EXTRACTED ENTRIES Block Start

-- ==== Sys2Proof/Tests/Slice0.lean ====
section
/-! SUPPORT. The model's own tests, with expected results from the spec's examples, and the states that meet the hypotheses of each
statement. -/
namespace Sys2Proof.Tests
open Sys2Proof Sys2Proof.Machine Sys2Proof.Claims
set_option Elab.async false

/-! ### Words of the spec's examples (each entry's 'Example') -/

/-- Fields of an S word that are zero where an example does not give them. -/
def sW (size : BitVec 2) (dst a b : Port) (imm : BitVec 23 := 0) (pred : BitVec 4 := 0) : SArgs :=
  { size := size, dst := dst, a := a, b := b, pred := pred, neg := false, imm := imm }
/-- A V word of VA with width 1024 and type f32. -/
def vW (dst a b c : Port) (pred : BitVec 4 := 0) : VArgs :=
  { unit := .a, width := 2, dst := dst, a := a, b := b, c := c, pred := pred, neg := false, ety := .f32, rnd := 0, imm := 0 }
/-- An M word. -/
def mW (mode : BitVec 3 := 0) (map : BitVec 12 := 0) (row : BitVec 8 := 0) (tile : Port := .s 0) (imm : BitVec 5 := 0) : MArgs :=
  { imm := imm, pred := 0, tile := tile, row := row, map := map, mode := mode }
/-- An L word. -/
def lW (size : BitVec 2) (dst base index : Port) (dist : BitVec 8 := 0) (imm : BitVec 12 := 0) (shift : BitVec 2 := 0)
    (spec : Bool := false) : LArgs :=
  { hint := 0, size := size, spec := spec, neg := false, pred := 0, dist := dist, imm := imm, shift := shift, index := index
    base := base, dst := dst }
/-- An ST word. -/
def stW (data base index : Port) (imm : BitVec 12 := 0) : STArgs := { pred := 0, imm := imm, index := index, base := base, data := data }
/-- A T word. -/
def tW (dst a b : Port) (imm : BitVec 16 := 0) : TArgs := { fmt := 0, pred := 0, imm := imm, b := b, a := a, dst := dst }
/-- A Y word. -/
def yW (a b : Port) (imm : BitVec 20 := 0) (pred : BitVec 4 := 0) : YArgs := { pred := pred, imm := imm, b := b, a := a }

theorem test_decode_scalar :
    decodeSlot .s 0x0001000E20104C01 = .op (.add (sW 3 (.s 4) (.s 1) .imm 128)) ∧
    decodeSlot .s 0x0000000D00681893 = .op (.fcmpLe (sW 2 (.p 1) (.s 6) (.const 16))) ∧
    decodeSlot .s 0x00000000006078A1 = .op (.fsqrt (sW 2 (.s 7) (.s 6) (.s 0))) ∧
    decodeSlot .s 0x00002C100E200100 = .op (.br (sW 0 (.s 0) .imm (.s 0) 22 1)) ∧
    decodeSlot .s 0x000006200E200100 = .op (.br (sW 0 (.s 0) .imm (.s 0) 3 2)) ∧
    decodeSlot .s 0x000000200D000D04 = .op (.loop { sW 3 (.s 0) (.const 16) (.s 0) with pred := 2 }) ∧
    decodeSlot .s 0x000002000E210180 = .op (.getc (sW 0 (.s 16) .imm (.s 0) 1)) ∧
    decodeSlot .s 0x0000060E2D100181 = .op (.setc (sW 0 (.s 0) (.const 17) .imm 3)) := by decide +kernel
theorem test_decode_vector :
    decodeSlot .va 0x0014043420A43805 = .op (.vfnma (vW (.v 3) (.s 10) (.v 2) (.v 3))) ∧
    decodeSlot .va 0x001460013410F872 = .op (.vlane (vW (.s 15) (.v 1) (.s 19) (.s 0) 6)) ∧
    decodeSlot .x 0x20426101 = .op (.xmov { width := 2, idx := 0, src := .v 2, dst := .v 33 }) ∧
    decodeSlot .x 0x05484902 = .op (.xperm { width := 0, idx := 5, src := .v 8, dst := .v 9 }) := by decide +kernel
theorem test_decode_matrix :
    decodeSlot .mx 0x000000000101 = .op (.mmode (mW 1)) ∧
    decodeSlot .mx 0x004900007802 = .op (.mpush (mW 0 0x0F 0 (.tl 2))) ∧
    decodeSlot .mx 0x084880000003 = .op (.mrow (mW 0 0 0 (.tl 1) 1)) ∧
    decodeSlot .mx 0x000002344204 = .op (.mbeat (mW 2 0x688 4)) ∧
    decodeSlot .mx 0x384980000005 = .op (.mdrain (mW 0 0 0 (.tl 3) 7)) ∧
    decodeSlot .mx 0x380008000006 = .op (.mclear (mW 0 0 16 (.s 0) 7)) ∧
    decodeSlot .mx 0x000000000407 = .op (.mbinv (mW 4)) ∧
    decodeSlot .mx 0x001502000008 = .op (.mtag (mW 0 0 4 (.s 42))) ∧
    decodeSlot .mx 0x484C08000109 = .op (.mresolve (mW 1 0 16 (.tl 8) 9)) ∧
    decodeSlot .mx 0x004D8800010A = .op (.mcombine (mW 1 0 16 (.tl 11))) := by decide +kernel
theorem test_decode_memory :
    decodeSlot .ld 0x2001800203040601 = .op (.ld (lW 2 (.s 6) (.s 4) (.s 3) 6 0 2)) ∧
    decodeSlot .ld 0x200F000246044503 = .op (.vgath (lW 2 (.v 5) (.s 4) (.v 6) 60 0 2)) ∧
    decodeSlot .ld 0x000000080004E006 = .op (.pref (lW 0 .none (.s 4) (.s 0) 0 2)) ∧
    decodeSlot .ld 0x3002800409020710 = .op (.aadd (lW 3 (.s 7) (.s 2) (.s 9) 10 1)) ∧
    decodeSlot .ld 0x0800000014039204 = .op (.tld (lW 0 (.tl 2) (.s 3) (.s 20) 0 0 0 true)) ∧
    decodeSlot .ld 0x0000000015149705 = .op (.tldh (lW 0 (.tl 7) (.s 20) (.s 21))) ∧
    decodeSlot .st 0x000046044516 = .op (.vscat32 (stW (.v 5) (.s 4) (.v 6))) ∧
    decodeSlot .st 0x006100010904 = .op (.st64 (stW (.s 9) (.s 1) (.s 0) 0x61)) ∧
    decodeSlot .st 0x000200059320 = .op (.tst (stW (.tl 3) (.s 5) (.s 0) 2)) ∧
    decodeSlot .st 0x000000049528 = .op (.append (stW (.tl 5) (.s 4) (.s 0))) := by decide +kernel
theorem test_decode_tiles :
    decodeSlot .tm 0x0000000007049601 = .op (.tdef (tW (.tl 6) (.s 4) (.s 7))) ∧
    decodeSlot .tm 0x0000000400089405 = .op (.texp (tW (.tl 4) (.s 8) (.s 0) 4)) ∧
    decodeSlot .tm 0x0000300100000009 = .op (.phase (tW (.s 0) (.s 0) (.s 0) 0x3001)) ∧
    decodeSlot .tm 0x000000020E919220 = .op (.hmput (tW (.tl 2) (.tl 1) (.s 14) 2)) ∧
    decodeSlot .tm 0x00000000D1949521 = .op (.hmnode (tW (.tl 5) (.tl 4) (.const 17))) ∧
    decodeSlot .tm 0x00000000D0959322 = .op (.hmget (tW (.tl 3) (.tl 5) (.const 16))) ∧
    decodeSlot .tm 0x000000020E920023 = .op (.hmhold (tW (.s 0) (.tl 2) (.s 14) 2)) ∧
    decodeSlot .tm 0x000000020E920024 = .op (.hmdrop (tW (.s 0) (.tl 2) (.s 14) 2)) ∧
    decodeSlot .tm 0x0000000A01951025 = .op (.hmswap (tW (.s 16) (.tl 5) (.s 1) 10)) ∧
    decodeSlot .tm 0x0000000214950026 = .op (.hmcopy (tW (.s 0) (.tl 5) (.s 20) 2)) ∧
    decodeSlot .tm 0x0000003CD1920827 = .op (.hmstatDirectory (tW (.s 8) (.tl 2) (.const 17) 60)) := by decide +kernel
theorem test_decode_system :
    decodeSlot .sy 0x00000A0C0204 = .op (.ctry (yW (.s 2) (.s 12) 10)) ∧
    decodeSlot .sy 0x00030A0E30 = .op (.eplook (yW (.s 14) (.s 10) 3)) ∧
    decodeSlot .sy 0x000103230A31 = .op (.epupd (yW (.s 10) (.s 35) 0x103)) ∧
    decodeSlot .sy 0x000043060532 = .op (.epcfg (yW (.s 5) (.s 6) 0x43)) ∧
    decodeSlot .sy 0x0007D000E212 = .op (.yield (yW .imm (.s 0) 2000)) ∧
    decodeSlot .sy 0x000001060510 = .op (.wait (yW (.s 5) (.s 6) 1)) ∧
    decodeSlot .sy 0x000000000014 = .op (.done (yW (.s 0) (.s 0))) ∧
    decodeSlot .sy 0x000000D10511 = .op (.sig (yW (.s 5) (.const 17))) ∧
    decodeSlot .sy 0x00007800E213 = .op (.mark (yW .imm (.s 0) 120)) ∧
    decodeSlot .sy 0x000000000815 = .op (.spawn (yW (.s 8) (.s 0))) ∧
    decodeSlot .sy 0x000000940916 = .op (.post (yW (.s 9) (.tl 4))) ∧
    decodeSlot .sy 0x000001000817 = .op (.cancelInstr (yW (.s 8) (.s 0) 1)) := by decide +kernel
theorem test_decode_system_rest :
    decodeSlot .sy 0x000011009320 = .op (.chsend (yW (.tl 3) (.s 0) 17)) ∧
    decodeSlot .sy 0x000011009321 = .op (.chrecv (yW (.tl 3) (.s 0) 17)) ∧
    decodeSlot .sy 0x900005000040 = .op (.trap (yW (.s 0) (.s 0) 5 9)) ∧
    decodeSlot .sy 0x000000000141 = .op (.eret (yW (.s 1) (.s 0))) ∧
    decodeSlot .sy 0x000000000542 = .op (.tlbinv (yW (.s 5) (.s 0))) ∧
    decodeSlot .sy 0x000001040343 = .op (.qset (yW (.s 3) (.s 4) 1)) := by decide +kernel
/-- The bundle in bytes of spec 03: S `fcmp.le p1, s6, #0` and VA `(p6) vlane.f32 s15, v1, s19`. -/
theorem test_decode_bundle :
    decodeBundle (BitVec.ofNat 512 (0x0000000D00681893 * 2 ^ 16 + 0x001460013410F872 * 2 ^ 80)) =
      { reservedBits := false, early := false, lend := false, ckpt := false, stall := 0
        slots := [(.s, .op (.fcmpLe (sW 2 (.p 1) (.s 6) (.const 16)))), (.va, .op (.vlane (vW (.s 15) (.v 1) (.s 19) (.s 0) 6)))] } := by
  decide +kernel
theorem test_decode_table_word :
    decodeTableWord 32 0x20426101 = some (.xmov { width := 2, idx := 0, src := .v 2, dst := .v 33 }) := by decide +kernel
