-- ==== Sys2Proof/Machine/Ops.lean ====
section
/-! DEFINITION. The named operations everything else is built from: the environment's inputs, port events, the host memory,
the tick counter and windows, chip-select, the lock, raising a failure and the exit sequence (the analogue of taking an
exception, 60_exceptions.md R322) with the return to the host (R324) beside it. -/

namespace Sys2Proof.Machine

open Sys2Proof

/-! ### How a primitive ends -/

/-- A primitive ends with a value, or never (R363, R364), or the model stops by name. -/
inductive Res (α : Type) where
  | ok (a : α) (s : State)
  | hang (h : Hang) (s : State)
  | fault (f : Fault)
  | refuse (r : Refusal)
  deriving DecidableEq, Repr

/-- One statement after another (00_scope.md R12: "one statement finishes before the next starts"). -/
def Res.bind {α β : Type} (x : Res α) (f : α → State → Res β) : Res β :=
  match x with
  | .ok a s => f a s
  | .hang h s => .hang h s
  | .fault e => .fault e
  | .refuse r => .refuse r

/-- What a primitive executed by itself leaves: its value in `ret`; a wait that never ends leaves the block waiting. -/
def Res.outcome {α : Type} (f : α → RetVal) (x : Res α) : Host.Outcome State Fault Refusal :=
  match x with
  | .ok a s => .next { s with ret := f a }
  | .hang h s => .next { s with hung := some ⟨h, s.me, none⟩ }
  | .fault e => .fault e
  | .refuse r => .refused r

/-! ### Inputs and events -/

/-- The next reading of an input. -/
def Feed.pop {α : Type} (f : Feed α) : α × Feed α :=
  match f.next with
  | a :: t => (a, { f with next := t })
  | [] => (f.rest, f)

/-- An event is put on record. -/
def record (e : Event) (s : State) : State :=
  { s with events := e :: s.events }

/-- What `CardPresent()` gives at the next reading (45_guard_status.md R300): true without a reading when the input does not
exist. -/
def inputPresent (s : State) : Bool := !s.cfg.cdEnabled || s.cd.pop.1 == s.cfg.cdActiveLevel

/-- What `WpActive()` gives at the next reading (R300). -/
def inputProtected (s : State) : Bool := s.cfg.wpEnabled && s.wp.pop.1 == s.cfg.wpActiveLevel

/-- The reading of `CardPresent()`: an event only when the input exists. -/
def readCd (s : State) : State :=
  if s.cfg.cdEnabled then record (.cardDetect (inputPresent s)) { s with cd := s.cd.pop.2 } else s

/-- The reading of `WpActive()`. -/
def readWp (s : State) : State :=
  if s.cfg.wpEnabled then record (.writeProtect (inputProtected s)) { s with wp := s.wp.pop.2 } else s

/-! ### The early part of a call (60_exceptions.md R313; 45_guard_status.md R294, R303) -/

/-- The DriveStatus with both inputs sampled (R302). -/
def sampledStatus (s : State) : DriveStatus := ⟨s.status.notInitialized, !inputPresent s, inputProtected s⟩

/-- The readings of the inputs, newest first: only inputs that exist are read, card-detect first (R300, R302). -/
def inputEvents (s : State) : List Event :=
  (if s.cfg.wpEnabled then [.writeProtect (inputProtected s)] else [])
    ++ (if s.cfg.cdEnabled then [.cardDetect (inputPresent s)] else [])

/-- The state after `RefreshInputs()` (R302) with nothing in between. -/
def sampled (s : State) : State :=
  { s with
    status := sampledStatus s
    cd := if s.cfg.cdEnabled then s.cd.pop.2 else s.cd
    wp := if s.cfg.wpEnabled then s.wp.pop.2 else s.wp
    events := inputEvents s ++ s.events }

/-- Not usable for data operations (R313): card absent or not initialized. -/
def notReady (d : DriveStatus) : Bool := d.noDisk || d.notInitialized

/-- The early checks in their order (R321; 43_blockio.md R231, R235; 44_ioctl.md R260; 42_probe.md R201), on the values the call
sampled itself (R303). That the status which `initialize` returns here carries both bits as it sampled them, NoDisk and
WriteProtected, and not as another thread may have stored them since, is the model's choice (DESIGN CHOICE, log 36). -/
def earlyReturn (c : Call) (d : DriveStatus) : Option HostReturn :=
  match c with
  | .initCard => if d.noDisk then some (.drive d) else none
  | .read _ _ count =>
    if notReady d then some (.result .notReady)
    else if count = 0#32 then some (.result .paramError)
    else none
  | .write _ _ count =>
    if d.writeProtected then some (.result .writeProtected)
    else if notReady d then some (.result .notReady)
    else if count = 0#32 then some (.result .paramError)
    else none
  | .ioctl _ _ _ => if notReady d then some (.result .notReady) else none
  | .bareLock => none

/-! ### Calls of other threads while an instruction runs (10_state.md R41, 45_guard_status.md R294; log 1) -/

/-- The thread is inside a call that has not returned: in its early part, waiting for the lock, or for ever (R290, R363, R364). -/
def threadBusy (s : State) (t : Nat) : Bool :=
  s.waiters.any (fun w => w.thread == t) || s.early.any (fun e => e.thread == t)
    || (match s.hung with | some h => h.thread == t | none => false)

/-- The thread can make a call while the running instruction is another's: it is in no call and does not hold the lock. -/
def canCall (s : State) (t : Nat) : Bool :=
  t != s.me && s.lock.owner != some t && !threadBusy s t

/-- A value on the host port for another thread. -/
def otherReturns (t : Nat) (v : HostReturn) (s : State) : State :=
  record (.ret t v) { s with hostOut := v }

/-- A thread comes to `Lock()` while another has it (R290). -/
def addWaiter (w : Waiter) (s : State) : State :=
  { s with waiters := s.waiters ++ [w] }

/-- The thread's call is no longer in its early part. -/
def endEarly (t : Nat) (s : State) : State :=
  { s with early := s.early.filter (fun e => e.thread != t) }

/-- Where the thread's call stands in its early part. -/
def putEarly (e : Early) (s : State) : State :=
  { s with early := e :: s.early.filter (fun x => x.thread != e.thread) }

EXTRACTED ENTRIES Block End

Keep to the lines above, from the first one through the line where "def vW (dst" appears, and copy them exactly.

-- ==== Sys2Proof/Tests/Slice0.lean ====
section
/-! SUPPORT. The model's own tests, with expected results from the spec's examples, and the states that meet the hypotheses of each
statement. -/
namespace Sys2Proof.Tests
open Sys2Proof Sys2Proof.Machine Sys2Proof.Claims
set_option Elab.async false

/-! ### Words of the spec's examples (each entry's 'Example') -/

/-- Fields of an S word that are zero where an example does not give them. -/
def sW (size : BitVec 2) (dst a b : Port) (imm : BitVec 23 := 0) (pred : BitVec 4 := 0) : SArgs :=
  { size := size, dst := dst, a := a, b := b, pred := pred, neg := false, imm := imm }
/-- A V word of VA with width 1024 and type f32. -/
def vW (dst a b c : Port) (pred : BitVec 4 := 0) : VArgs :=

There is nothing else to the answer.